» **Work instruction**
Print exactly the lines below between the line holding "let rank := fun" and the line holding "cause persists. -/", inclusive, and nothing more.

» **Entries supplied**
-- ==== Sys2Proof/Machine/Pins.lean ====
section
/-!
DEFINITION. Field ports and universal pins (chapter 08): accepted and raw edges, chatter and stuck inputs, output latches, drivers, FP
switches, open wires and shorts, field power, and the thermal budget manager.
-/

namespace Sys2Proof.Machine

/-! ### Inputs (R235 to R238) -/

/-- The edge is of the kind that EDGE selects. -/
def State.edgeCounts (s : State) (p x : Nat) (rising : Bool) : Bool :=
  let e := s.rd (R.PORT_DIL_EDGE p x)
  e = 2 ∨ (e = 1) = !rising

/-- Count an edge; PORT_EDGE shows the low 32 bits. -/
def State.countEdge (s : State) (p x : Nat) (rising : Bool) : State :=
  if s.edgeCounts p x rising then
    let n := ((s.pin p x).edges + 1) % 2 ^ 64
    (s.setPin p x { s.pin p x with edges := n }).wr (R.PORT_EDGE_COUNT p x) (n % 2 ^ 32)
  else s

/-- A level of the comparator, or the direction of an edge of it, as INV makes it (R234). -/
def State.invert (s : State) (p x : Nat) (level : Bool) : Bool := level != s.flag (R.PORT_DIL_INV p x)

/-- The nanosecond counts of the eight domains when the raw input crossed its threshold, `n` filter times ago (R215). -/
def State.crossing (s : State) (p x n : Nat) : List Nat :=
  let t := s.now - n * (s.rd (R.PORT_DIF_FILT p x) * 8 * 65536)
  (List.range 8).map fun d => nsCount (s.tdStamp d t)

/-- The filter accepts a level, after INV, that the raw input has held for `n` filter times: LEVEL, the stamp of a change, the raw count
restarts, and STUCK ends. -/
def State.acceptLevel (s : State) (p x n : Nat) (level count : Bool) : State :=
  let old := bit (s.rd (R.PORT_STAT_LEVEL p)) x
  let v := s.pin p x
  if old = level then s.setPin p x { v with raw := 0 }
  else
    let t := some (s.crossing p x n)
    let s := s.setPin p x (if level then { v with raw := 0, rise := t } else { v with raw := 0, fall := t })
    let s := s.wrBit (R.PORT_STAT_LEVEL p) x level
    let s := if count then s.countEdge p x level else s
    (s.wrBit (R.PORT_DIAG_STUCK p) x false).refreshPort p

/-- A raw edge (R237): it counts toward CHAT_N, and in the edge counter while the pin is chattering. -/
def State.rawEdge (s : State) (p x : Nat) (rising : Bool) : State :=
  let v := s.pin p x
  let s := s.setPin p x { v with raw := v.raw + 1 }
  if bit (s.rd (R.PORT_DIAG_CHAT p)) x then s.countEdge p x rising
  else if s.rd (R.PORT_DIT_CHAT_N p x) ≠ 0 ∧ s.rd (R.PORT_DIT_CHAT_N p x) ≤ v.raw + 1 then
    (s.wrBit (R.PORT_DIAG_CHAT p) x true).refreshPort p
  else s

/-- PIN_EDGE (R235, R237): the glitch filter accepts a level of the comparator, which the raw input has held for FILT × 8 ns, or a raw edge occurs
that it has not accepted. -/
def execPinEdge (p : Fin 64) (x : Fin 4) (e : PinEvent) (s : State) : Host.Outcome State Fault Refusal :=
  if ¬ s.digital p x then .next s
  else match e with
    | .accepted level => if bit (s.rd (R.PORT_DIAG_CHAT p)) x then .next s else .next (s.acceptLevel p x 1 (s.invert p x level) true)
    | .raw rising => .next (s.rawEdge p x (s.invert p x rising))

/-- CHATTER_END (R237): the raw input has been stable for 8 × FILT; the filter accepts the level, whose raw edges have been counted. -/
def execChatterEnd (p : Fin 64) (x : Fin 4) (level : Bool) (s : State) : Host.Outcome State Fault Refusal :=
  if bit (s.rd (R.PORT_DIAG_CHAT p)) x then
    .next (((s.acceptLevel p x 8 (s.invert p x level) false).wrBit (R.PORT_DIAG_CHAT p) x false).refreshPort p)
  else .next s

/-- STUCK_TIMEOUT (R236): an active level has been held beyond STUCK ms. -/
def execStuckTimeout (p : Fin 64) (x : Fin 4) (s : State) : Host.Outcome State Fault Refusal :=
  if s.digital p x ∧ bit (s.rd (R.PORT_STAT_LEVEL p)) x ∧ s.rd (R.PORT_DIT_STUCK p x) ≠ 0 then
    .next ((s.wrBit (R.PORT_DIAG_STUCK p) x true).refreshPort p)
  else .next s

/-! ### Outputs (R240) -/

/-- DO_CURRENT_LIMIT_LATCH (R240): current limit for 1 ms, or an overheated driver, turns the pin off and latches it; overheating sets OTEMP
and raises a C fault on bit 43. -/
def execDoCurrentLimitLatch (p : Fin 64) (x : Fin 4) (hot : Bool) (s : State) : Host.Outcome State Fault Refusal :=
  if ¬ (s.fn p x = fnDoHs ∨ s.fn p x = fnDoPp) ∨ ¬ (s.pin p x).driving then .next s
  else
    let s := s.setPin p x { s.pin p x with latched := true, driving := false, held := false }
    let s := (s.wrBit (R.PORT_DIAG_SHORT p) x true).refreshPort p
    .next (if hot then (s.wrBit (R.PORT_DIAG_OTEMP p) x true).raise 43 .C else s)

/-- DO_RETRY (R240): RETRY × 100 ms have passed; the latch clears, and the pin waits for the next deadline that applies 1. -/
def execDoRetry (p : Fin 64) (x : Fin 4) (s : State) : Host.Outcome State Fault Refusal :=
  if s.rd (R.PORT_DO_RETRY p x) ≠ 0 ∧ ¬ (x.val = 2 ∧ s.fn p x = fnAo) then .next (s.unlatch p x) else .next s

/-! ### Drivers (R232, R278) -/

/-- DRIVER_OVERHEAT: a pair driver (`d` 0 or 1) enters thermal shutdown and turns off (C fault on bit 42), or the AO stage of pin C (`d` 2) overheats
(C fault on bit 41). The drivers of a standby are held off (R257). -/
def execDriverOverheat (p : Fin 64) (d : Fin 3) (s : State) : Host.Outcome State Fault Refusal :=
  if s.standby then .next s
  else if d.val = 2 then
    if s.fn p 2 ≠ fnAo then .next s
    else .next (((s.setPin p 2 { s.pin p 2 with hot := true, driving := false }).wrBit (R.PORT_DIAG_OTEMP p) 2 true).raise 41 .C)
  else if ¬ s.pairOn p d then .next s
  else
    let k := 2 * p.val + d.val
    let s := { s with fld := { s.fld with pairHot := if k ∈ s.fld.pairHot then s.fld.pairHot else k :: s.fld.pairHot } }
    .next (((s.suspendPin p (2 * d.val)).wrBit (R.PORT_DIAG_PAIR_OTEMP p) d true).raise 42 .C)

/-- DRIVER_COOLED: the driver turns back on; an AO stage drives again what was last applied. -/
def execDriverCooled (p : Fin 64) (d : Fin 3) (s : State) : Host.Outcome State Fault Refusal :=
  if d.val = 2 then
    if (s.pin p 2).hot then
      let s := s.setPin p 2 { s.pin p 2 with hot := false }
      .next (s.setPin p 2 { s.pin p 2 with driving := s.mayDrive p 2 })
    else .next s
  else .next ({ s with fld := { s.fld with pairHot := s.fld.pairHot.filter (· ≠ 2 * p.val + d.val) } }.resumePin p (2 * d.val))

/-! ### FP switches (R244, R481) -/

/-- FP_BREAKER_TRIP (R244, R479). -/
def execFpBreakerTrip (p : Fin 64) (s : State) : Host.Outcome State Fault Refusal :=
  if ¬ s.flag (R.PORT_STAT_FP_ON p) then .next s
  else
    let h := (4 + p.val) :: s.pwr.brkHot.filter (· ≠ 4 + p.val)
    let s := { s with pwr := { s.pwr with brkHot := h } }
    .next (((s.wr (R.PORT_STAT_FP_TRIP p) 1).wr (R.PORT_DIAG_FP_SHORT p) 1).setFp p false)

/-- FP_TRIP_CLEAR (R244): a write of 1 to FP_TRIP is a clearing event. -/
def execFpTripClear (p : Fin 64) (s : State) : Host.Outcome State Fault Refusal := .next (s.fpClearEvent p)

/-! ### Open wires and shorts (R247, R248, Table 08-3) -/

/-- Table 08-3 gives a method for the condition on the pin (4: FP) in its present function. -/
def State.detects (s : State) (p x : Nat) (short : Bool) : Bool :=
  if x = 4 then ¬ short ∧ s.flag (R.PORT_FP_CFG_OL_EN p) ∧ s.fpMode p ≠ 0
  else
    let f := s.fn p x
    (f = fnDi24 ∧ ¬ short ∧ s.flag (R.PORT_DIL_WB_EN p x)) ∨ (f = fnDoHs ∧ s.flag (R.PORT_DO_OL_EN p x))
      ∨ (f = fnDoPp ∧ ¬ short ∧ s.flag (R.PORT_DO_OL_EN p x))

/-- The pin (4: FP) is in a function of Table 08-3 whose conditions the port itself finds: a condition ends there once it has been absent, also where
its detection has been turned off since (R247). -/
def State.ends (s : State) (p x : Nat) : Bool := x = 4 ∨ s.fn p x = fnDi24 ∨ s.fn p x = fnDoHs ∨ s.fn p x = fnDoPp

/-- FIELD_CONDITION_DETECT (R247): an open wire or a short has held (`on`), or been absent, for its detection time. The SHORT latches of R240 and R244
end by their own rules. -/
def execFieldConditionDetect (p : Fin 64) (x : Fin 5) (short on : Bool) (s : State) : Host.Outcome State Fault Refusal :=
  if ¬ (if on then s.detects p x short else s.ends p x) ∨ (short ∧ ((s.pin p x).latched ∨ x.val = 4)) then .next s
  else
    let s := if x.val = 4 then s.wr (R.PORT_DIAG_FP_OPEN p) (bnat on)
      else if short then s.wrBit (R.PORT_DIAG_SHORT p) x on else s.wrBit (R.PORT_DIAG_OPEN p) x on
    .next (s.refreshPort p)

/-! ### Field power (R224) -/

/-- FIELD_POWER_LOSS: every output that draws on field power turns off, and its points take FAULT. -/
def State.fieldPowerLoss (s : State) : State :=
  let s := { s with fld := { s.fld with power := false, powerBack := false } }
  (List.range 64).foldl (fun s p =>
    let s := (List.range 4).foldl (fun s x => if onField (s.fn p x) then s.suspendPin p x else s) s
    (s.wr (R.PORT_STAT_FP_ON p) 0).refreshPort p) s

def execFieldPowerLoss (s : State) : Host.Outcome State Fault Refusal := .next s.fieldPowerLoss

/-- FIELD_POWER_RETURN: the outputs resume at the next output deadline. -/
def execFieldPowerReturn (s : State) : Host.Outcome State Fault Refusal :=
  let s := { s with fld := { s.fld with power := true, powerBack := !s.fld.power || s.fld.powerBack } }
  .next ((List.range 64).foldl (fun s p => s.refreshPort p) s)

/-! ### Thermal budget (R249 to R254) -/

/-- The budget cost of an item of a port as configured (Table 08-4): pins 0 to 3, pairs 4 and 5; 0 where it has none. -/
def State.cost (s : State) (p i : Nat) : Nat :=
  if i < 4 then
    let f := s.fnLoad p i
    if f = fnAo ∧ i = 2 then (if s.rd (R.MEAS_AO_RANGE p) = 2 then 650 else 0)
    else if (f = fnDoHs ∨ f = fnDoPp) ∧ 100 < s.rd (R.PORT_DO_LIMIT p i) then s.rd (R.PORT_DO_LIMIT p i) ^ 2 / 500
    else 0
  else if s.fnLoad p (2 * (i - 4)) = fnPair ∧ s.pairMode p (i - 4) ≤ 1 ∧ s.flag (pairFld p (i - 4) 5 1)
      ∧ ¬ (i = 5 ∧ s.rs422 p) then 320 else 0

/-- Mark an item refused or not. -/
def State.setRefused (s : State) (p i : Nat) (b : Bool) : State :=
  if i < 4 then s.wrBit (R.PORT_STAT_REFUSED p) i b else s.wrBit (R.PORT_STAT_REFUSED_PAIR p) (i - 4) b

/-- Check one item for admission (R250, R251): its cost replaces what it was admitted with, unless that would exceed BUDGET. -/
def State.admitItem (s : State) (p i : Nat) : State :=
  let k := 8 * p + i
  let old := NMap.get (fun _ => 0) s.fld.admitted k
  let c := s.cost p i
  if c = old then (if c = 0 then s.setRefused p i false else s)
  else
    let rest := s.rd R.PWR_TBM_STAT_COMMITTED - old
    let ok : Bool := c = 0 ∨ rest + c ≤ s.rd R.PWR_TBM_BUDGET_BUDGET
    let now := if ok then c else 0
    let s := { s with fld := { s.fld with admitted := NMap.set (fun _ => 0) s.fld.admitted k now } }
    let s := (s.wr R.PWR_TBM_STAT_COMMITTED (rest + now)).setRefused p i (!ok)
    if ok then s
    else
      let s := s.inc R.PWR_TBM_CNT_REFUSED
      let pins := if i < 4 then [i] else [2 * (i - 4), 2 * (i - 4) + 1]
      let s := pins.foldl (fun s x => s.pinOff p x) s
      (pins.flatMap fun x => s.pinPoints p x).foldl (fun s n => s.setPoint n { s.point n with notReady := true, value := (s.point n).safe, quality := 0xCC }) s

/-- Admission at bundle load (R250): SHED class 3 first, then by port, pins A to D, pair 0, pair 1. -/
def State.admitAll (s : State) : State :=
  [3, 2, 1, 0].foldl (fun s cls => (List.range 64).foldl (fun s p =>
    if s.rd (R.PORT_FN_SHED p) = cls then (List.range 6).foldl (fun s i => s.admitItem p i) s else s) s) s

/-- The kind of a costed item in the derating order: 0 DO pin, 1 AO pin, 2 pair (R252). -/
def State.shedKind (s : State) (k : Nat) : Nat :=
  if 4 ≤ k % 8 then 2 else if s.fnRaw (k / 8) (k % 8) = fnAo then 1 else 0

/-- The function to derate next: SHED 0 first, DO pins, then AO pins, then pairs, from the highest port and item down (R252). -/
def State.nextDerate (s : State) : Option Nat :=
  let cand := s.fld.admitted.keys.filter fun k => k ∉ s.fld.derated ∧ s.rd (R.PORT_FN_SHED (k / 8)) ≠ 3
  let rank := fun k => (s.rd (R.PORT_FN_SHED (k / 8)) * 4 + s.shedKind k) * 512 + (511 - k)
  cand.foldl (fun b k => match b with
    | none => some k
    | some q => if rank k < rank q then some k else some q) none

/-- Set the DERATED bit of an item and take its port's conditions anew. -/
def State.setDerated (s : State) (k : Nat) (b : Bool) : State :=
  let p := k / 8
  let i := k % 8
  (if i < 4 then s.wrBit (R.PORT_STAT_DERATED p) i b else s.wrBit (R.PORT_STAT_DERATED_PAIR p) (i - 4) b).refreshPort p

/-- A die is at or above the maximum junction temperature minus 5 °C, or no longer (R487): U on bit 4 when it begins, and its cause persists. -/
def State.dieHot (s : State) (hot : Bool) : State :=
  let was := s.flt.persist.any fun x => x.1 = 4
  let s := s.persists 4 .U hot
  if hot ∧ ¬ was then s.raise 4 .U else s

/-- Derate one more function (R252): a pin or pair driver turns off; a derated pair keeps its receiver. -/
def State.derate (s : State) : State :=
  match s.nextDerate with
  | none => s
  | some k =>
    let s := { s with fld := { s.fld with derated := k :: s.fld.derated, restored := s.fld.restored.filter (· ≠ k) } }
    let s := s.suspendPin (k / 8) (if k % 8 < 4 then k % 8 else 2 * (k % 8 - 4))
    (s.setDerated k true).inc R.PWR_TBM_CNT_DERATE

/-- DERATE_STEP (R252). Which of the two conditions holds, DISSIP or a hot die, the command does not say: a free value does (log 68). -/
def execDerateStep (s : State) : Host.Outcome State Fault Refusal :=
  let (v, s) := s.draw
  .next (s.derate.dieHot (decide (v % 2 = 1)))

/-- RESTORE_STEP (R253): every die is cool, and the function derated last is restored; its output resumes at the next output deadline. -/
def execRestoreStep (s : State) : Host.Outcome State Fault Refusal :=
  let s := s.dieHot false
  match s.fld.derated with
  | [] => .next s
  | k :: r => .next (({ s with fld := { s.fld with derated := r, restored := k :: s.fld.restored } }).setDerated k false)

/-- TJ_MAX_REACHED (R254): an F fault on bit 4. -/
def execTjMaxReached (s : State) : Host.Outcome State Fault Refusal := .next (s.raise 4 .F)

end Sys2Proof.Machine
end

» **Reply to the task**
  let rank := fun k => (s.rd (R.PORT_FN_SHED (k / 8)) * 4 + s.shedKind k) * 512 + (511 - k)
  cand.foldl (fun b k => match b with
    | none => some k
    | some q => if rank k < rank q then some k else some q) none

/-- Set the DERATED bit of an item and take its port's conditions anew. -/
def State.setDerated (s : State) (k : Nat) (b : Bool) : State :=
  let p := k / 8
  let i := k % 8
  (if i < 4 then s.wrBit (R.PORT_STAT_DERATED p) i b else s.wrBit (R.PORT_STAT_DERATED_PAIR p) (i - 4) b).refreshPort p

/-- A die is at or above the maximum junction temperature minus 5 °C, or no longer (R487): U on bit 4 when it begins, and its cause persists. -/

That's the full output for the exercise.